What has ensued in one of my LinkedIn groups is one of the most active and sometimes contentious discussions I’ve seen. It’s like the discussions you sometimes see at a party between two people sitting in the corner over who’s the best heavy metal band or how to make the best chicken salad or whatever. The discussion ranges far and wide, folks drop into the discussion and drop out, multiple cocktails are consumed, there’s no final answer. But when the evening’s over, and the host is picking up the empty glasses and beer bottles, the two who started the discussion are still going at it in the corner.
Personally, I think the answer to the initial question about commodities and brands is a simple one: Commodities are just stuff; brands are commodities that we believe are more than just stuff. End of discussion. Let’s move on to the next topic. (Note: Apologies for the semi-colon to Kurt Vonnegut, who wrote, “Do not use semicolons. They are transvestite hermaphrodites representing absolutely nothing. All they do is show you’ve been to college.” Sorry, Mr. Vonnegut, I needed it to fulfill the one sentence rule.)

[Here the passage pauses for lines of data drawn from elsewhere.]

-- ==== Sys2Proof/Machine/Ops.lean ====
section
/-!
DEFINITION. The named operations over the state that every block uses: one bank's state, the stack's bursts, the record of the stack
port, and messages handed to the intake's outbound queue.
-/
namespace Sys2Proof.Machine

/-! ### Banks -/

/-- The state of one bank. -/
def State.bank (s : State) (b : Bank) : BankState := s.banks.get b

/-- The state with bank `b` as given; every other bank as it was. -/
def State.setBank (s : State) (b : Bank) (x : BankState) : State :=
  { s with banks := s.banks.set b.val x b.isLt }

/-- Every bank, in ascending order. -/
def allBanks : List Bank := List.finRange 48

/-- Physical row of spare d: 32768 + d (00 Table 0-3). -/
def spareRow (d : Spare) : PRow := ⟨32768 + d.val, by omega⟩

/-- The physical row a logical row has by the identity mapping (01 section 1.1). -/
def ownRow (r : LRow) : PRow := ⟨r.val, by omega⟩

/-- The chunk of a column: the column divided by 8 (R79). -/
def chunkOf (c : Col) : Chunk := ⟨c.val / 8, by omega⟩

/-- The columns of a chunk, ascending: 8k..8k+7 (R75). -/
def chunkCols (k : Chunk) : List Col := (List.finRange 8).map fun i => ⟨8 * k.val + i.val, by omega⟩

/-! ### The stack's bursts (log 5) -/

/-- The stack's contents: bursts by address. -/
abbrev Memory := List (Nat × Burst)

/-- The address of a burst: bank, physical row and column in one number. -/
def burstAddr (b : Bank) (p : PRow) (c : Col) : Nat := (b.val * 32776 + p.val) * 64 + c.val

/-- The burst at an address. -/
def Memory.read : Memory → Nat → Burst
  | [], _ => Config.unwrittenBurst
  | (k, v) :: m, a => if k = a then v else Memory.read m a

/-- The memory with a burst written, in canonical form. -/
def Memory.write : Memory → Nat → Burst → Memory
  | [], a, v => if v = Config.unwrittenBurst then [] else [(a, v)]
  | (k, w) :: m, a, v =>
    if a < k then (if v = Config.unwrittenBurst then (k, w) :: m else (a, v) :: (k, w) :: m)
    else if a = k then (if v = Config.unwrittenBurst then m else (a, v) :: m)
    else (k, w) :: Memory.write m a v

/-- The canonical form: addresses strictly rising and no burst equal to what an unlisted address reads as. -/
def Memory.wf : Memory → Bool
  | [] => true
  | (k, v) :: m => v != Config.unwrittenBurst && m.all (fun e => decide (k < e.1)) && Memory.wf m

/-- Burst c of physical row p of bank b. -/
def State.readBurst (s : State) (b : Bank) (p : PRow) (c : Col) : Burst := Memory.read s.stack (burstAddr b p c)

/-- Burst c of physical row p of bank b written. -/
def State.writeBurst (b : Bank) (p : PRow) (c : Col) (v : Burst) (s : State) : State :=
  { s with stack := Memory.write s.stack (burstAddr b p c) v }

/-- Whether a row operation is a burst read. -/
def StackOp.isRead : StackOp → Bool
  | .readBurst _ _ _ => true
  | .activate _ _ | .writeBurst _ _ _ | .precharge _ _ | .prechargeBank _ | .refreshRow _ _ => false

/-- Whether a row operation is a burst write. -/
def StackOp.isWrite : StackOp → Bool
  | .writeBurst _ _ _ => true
  | .activate _ _ | .readBurst _ _ _ | .precharge _ _ | .prechargeBank _ | .refreshRow _ _ => false

/-- Row operations recorded, in order (log 7). -/
def State.port (ops : List StackOp) (s : State) : State := { s with stackPort := s.stackPort ++ ops }

/-! ### The outbound queue -/

/-- A reply handed to the intake by a bank unit (`source` its bank) or by the suspect list: queued while the link is UP and discarded
otherwise (R58, R66, R67, Table 3-2). -/
def State.handReply (tag : Tag) (source : Option Bank) (body : ReplyBody) (s : State) : State :=
  if s.link = .up then { s with outbound := s.outbound ++ [.reply tag source body] } else s

/-- NEED(b) handed to the intake: queued while the link is UP unless a NEED(b) stands unsent, discarded otherwise (R62, R65). -/
def State.handNeed (b : Bank) (s : State) : State :=
  if s.link = .up ∧ OutMsg.need b ∉ s.outbound then { s with outbound := s.outbound ++ [.need b] } else s

/-- Whether a LOST(b) stands unsent with no reply of bank b behind it, so that another is merged with it (R65). -/
def lostMerges (b : Bank) (q : List OutMsg) : Bool :=
  q.foldl (fun acc m =>
    match m with
    | .lost b' => acc || decide (b' = b)
    | .reply _ (some b') _ => acc && !decide (b' = b)
    | _ => acc) false

/-- LOST(b) handed to the intake (R63, R65). -/
def State.handLost (b : Bank) (s : State) : State :=
  if s.link = .up ∧ lostMerges b s.outbound = false then { s with outbound := s.outbound ++ [.lost b] } else s

/-- Whether an intake REJECT stands unsent in the outbound queue (R59). -/
def State.rejectUnsent (s : State) : Bool :=
  s.outbound.any fun m => match m with
    | .intakeReject _ _ => true
    | _ => false

/-- The code of a reject reason (Table 11-2). -/
def Reason.code : Reason → Byte
  | .notReady => 0x01
  | .full => 0x02
  | .tagInUse => 0x03
  | .malformed => 0x04
  | .bankOpen => 0x05
  | .noRow => 0x06
  | .revoked => 0x07

/-- The frame of a reply (Table 11-2). -/
def replyFrame (tag : Tag) : ReplyBody → List Byte
  | .done => [0x81, byteOf tag.val]
  | .data burst => 0x82 :: byteOf tag.val :: bytesOfBurst burst
  | .reject r => [0x83, byteOf tag.val, r.code]

/-- The frame of a message to the controller (Table 11-2). -/
def OutMsg.frame : OutMsg → List Byte
  | .reply tag _ body => replyFrame tag body
  | .intakeReject tag r => replyFrame tag (.reject r)
  | .ready => [0xC0]
  | .need b => [0xC1, byteOf b.val]
  | .lost b => [0xC2, byteOf b.val]

end Sys2Proof.Machine
end

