-- ==== Sys2Proof/Machine/Steering.lean ====
section
/-!
DEFINITION. The steering table of one bank: lookup, allocation and the record transitions (01). What a claim does besides, to the
migration queue, the fuse store and the notices, is in Engine.lean and Service.lean.
-/
namespace Sys2Proof.Machine

/-- The slot, and so the spare, of the record of a logical row (R1, R3). -/
def BankState.slotOf (x : BankState) (r : LRow) : Option Spare :=
  (List.finRange 8).find? fun d => (x.records.get d).any fun e => e.row = r

/-- The record of a logical row with its slot. -/
def BankState.recOf (x : BankState) (r : LRow) : Option (Spare × Rec) :=
  match x.slotOf r with
  | none => none
  | some d => (x.records.get d).map fun e => (d, e)

/-- The lowest-numbered FREE spare (R5). -/
def BankState.freeSpare (x : BankState) : Option Spare :=
  (List.finRange 8).find? fun d => x.spares.get d = .free

/-- A slot's record set or removed. -/
def BankState.setRec (d : Spare) (e : Option Rec) (x : BankState) : BankState :=
  { x with records := x.records.set d.val e d.isLt }

/-- A spare's state set. -/
def BankState.setSpare (d : Spare) (v : SpareState) (x : BankState) : BankState :=
  { x with spares := x.spares.set d.val v d.isLt }

/-- Physical row that holds the logical row of a record standing in slot d (Table 1-4). -/
def Rec.current (d : Spare) (e : Rec) : PRow :=
  match e.state with
  | .migrating none => ownRow e.row
  | .migrating (some (f, _)) => spareRow f
  | .steered | .sealing _ | .fused _ | .returning => spareRow d

/-- Lookup of logical row r (R6, Table 1-4). -/
def BankState.lookupRow (x : BankState) (r : LRow) : PRow :=
  match x.recOf r with
  | none => ownRow r
  | some (d, e) => e.current d

/-- Kind, source and destination of the move of a record in slot d (R7, Table 1-5). -/
def Rec.move (d : Spare) (e : Rec) : Option (MoveKind × PRow × PRow) :=
  match e.state with
  | .migrating _ => some (.move, e.current d, spareRow d)
  | .returning => some (.ret, spareRow d, ownRow e.row)
  | .steered | .sealing _ | .fused _ => none

/-- A first steer onto spare d (R9, R11). -/
def BankState.firstSteer (r : LRow) (d : Spare) (o : Origin) (x : BankState) : BankState :=
  (x.setRec d (some { row := r, state := .migrating none, origin := o, poison := 0 })).setSpare d .held

/-- A re-steer of the STEERED record e from slot f onto spare d (R10, R11). -/
def BankState.reSteer (f : Spare) (e : Rec) (d : Spare) (o : Origin) (retire : Bool) (x : BankState) : BankState :=
  ((x.setRec f none).setRec d (some { e with state := .migrating (some (f, retire)), origin := o })).setSpare d .held

/-- The move of the MIGRATING record e in slot d given up, by cancel or abort: spare d becomes FREE and the record is removed or falls back
to STEERED on its from-spare (R12, R23). -/
def BankState.giveUp (d : Spare) (e : Rec) (old : Option (Spare × Bool)) (x : BankState) : BankState :=
  let x1 := (x.setRec d none).setSpare d .free
  match old with
  | none => x1
  | some (f, _) => x1.setRec f (some { e with state := .steered })

/-- The switch of the MIGRATING record e in slot d (R21). -/
def BankState.switched (d : Spare) (e : Rec) (old : Option (Spare × Bool)) (x : BankState) : BankState :=
  let x1 := x.setRec d (some { e with state := .steered })
  match old with
  | none => x1
  | some (f, retire) => x1.setSpare f (if retire then .bad false else .free)

/-- Return completion of the RETURNING record in slot d (R22). -/
def BankState.returned (d : Spare) (x : BankState) : BankState := (x.setRec d none).setSpare d .free

/-- The record e in slot d put into another state on its spare (R14, R15, R16). -/
def BankState.restate (d : Spare) (e : Rec) (st : RecState) (x : BankState) : BankState :=
  x.setRec d (some { e with state := st })

/-- The poison count of the record of row r raised by n, saturating at 64 (R20). -/
def BankState.poisoned (r : LRow) (n : Nat) (x : BankState) : BankState :=
  match x.recOf r with
  | none => x
  | some (d, e) => x.setRec d (some { e with poison := min 64 (e.poison + n) })

/-- A load claim for a ROW entry of slot n (R24): the bank after it and whether it was accepted. -/
def BankState.loadRow (n : FuseNo) (r : LRow) (d : Spare) (x : BankState) : BankState × Bool :=
  if (x.recOf r).isSome ∨ x.spares.get d ≠ .free then (x, false)
  else ((x.setRec d (some { row := r, state := .fused n, origin := .restored, poison := 0 })).setSpare d .held, true)

/-- A load claim for a VOID entry (R25). -/
def BankState.loadVoid (d : Spare) (x : BankState) : BankState × Bool :=
  if x.spares.get d ≠ .free then (x, false) else (x.setSpare d (.bad true), true)

end Sys2Proof.Machine
end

But everyone in the discussion group, from Bangor to Bangalore, is all in a dither over this question. “For tangible products: Every brand can be a commodity, every commodity may/may not be a brand…….” says Anuj Kumar.
“A commodity is a tangible item which have its own Brand Identity,” adds Chirag Kumar Gupta (The Brand Boy).
Laurence Bernstein retorts: “A commodity is a type of product or service that has and can have no intrinsic difference from other similar products. When a commodity is imbued with an extrinsic differentiator that changes its relative value, it becomes a brand.” Imbued with an extrinsic differentiator? Jeez!
And on and on. For a while the discussion veered onto a little sidetrack about branded potatoes, though Ines Grgurević asserts that “a potato with a story doesn’t make it a potato brand.” Ashok Lulla got a little out of line, provoking a warning from Marco to get it together or he’d be kicked off the island. But mostly, it has been collegial, with plenty of verbal backslapping, a very lively debate, 518 comments-worth as of this posting.
But while many of the comments have been interesting, and a few very smart, indeed, what really interests me is why all us brand nerds can’t just let it go. My answer to the question about commodities and brands: magic. Something happens between the computer and the Apple, between the cup of coffee and the Starbucks that just seems bigger than the sum of its parts. We erstwhile Brandinis, engaged in trying to make that magic happen, can’t help dissecting and deconstructing, trying to figure out what exactly makes the alchemy between company, product, customer, analysis and creativity tick. Because when the formula’s right, the magic works, and the rabbit you pull out of the hat can be golden.
So, keep up the fight, Anuj. Giddyup, Brand Boy. Laurence, Ashok, Ines and all the Brandinis worldwide, carry on. We’ll figure it out.